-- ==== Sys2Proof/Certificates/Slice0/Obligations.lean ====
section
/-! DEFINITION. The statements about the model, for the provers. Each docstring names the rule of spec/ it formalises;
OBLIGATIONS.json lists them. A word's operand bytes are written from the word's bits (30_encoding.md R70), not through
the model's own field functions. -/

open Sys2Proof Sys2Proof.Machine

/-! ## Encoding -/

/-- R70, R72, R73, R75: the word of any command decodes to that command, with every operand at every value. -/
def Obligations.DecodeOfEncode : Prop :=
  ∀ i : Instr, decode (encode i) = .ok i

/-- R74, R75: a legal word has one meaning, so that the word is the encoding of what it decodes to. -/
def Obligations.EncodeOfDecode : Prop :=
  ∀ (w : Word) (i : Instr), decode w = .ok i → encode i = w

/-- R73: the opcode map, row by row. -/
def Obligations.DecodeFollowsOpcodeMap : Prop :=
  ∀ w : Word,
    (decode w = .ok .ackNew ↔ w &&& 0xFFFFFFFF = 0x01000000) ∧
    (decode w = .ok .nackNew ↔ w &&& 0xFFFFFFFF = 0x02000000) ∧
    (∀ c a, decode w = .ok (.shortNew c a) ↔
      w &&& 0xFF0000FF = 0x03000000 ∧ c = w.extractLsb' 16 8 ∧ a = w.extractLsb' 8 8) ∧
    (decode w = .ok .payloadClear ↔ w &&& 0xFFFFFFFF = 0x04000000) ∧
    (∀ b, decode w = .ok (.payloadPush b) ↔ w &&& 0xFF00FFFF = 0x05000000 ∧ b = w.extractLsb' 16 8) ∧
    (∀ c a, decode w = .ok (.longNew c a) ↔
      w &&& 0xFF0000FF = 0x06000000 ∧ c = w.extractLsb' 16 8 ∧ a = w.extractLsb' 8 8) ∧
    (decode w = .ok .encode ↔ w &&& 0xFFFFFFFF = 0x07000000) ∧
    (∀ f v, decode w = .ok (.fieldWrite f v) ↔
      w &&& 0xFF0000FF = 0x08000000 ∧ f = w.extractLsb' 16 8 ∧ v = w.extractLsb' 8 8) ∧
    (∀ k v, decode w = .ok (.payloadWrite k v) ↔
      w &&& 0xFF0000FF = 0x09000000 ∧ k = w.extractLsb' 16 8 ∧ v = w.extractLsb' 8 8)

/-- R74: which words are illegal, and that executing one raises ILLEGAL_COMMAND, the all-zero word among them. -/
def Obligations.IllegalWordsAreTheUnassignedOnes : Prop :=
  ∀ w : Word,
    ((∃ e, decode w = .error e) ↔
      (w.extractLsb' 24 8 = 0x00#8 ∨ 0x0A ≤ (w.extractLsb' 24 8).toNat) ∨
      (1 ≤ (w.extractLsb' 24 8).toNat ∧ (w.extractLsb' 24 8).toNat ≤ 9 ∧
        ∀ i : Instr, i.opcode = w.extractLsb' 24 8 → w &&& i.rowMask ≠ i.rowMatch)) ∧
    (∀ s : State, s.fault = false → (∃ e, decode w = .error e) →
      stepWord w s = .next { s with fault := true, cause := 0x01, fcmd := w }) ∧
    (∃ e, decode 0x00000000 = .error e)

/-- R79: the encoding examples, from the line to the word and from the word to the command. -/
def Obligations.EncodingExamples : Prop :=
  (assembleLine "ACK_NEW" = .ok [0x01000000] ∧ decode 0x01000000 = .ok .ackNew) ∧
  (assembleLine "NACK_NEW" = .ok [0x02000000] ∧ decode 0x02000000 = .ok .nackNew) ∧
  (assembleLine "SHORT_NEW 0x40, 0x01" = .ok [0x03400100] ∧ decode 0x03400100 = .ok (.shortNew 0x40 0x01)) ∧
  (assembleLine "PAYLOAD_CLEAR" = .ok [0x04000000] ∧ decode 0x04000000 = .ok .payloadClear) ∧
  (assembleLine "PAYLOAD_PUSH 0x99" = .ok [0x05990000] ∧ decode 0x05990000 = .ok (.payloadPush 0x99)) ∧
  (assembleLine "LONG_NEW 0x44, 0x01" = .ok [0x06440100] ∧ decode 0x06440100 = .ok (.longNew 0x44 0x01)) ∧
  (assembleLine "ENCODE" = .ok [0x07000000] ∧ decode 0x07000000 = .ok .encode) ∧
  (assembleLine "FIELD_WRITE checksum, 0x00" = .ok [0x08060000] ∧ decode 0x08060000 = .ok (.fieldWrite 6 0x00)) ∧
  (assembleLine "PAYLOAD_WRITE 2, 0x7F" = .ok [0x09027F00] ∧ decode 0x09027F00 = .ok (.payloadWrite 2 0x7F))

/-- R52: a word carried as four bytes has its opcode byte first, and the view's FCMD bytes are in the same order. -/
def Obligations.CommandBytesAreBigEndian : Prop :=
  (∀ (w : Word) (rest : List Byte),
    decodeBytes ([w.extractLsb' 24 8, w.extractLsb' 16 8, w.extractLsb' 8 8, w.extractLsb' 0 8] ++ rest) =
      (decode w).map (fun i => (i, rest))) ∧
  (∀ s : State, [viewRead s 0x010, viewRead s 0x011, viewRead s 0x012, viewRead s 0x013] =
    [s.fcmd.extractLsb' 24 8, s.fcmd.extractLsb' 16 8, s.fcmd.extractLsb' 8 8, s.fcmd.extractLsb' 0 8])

-------

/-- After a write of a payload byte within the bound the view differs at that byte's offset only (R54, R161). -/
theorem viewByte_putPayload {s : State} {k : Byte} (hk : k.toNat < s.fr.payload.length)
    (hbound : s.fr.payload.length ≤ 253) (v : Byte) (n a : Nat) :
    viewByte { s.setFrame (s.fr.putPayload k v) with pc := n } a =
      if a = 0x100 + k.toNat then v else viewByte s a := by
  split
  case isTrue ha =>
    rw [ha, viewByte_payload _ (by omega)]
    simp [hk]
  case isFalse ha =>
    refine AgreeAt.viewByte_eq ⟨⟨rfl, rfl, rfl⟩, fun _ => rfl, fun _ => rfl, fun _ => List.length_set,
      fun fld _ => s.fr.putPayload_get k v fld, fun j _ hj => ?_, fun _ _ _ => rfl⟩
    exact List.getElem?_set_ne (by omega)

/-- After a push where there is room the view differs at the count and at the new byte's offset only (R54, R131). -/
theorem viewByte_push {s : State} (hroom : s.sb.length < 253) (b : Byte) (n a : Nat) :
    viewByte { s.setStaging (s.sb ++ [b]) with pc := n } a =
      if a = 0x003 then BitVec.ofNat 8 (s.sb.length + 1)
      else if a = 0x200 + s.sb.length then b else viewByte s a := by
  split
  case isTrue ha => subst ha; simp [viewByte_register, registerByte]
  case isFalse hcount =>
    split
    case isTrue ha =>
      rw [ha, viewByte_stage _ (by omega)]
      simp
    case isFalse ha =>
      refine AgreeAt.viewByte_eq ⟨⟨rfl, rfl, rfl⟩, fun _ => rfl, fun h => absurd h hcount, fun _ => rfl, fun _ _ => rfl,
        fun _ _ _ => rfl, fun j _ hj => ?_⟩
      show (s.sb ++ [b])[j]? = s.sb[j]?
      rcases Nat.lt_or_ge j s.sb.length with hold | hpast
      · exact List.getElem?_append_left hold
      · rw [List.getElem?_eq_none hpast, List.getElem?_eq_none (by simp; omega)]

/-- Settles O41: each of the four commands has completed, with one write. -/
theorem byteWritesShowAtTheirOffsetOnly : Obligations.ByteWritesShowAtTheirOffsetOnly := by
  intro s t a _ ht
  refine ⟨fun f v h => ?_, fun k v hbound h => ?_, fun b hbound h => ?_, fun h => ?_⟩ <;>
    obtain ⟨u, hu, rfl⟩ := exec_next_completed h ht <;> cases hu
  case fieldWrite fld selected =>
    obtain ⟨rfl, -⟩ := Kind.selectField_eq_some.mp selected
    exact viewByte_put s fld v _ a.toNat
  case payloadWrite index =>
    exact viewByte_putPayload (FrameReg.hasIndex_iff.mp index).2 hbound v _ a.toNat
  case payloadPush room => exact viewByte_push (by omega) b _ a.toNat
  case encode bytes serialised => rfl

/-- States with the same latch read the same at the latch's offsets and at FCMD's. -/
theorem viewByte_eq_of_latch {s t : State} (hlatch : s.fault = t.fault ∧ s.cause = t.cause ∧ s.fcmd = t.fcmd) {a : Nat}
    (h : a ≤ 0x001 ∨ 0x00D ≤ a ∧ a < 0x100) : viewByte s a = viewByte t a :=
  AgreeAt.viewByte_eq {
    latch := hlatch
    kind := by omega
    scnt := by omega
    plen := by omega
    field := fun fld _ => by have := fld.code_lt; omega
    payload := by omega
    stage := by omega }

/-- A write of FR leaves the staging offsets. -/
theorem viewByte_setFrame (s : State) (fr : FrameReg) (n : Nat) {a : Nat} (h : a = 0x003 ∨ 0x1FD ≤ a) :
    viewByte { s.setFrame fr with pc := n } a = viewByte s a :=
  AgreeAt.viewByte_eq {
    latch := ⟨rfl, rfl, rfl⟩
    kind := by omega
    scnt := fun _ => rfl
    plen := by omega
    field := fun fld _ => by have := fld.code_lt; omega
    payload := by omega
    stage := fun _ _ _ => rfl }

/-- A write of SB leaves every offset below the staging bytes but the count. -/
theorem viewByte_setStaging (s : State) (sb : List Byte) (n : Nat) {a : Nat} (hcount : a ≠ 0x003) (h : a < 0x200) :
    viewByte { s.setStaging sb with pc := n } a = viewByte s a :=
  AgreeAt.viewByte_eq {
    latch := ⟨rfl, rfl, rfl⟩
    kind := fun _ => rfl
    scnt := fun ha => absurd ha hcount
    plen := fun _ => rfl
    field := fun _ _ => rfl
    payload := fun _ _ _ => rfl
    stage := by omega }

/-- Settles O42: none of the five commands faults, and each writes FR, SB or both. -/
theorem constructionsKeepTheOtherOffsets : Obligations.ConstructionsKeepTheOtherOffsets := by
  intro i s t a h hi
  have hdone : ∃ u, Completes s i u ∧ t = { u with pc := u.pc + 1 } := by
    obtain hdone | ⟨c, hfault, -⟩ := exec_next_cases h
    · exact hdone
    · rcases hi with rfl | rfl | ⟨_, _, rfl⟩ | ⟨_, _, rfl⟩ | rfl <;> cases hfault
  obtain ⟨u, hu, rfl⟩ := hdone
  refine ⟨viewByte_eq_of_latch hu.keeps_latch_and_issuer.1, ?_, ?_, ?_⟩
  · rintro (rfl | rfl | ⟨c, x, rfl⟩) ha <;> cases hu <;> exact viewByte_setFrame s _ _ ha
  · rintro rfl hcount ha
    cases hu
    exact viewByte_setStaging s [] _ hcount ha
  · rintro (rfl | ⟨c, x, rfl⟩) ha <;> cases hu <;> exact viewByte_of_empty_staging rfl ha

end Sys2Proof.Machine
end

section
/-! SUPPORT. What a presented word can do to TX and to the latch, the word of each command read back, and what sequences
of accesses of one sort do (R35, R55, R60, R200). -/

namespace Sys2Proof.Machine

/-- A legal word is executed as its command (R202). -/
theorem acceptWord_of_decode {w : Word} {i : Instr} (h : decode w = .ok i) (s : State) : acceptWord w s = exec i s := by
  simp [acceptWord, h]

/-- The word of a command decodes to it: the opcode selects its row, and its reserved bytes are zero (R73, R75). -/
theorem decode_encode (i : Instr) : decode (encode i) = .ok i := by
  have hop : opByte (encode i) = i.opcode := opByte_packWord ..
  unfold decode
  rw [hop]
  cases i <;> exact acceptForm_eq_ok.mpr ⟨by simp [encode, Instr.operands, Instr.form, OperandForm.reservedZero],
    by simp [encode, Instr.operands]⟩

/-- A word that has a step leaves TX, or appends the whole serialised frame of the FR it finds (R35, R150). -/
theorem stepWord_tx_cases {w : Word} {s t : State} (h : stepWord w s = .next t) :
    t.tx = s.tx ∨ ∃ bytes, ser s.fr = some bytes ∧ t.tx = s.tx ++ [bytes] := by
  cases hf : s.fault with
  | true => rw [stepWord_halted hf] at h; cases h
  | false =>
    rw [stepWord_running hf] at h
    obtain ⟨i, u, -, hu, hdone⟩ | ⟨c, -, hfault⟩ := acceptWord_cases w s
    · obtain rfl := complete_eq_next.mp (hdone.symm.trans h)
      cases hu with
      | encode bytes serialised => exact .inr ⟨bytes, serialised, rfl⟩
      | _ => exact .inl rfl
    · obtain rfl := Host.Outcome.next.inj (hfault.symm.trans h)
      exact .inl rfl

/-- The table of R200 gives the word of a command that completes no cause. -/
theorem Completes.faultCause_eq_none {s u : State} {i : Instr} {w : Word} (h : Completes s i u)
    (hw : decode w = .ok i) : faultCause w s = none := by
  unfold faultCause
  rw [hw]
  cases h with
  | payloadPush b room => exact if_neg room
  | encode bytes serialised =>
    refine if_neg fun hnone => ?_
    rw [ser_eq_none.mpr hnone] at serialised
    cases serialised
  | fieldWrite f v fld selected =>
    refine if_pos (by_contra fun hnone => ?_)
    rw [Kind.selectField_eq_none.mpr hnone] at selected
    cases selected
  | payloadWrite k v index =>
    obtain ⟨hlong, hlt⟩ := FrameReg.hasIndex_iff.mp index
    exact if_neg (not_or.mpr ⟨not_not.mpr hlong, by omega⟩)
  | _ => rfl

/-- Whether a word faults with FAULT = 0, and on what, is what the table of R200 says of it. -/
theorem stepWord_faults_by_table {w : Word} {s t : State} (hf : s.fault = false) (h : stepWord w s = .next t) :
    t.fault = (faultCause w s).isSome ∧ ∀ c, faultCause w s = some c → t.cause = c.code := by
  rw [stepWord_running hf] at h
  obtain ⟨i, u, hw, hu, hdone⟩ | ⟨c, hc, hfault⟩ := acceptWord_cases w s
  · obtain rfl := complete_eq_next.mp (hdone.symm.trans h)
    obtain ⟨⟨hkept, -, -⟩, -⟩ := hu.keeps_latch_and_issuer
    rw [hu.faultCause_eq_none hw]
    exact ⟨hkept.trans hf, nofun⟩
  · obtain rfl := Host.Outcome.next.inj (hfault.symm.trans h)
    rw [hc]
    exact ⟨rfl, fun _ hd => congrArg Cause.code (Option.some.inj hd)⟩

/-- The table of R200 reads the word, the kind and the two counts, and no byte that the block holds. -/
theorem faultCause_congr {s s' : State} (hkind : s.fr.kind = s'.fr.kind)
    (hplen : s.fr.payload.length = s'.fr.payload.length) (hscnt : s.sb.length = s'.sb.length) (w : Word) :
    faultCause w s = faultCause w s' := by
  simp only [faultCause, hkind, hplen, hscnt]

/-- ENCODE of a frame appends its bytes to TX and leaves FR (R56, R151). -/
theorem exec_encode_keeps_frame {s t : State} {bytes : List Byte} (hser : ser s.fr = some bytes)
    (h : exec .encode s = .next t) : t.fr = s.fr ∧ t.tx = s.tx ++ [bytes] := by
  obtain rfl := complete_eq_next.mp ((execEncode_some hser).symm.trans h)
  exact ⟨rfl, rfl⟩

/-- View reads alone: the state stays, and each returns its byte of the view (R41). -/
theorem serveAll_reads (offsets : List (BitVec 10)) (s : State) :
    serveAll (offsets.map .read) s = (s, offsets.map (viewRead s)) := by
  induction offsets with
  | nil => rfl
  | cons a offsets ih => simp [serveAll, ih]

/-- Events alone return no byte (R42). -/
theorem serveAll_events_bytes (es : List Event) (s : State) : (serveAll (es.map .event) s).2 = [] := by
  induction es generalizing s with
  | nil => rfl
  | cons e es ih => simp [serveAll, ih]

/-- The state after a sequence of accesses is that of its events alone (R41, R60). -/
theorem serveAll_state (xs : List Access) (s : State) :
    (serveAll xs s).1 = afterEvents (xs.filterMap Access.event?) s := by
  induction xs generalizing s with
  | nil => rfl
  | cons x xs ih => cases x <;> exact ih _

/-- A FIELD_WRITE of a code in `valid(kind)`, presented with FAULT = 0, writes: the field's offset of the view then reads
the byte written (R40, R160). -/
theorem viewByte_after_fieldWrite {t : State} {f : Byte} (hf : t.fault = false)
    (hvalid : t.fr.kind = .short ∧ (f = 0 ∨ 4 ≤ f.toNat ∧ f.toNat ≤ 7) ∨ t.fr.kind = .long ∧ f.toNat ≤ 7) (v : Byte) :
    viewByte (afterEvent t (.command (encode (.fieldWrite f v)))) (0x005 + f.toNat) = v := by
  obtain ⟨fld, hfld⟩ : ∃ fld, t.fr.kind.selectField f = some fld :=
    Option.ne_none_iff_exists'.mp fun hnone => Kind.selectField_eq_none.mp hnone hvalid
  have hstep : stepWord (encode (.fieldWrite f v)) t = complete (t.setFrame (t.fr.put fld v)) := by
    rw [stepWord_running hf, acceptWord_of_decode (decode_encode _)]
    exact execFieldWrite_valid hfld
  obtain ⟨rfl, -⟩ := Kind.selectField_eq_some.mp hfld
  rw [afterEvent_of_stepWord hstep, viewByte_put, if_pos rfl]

-------

Please return all lines above in which the string "Option" is found.

    exact ⟨rfl, fun _ hd => congrArg Cause.code (Option.some.inj hd)⟩
    Option.ne_none_iff_exists'.mp fun hnone => Kind.selectField_eq_none.mp hnone hvalid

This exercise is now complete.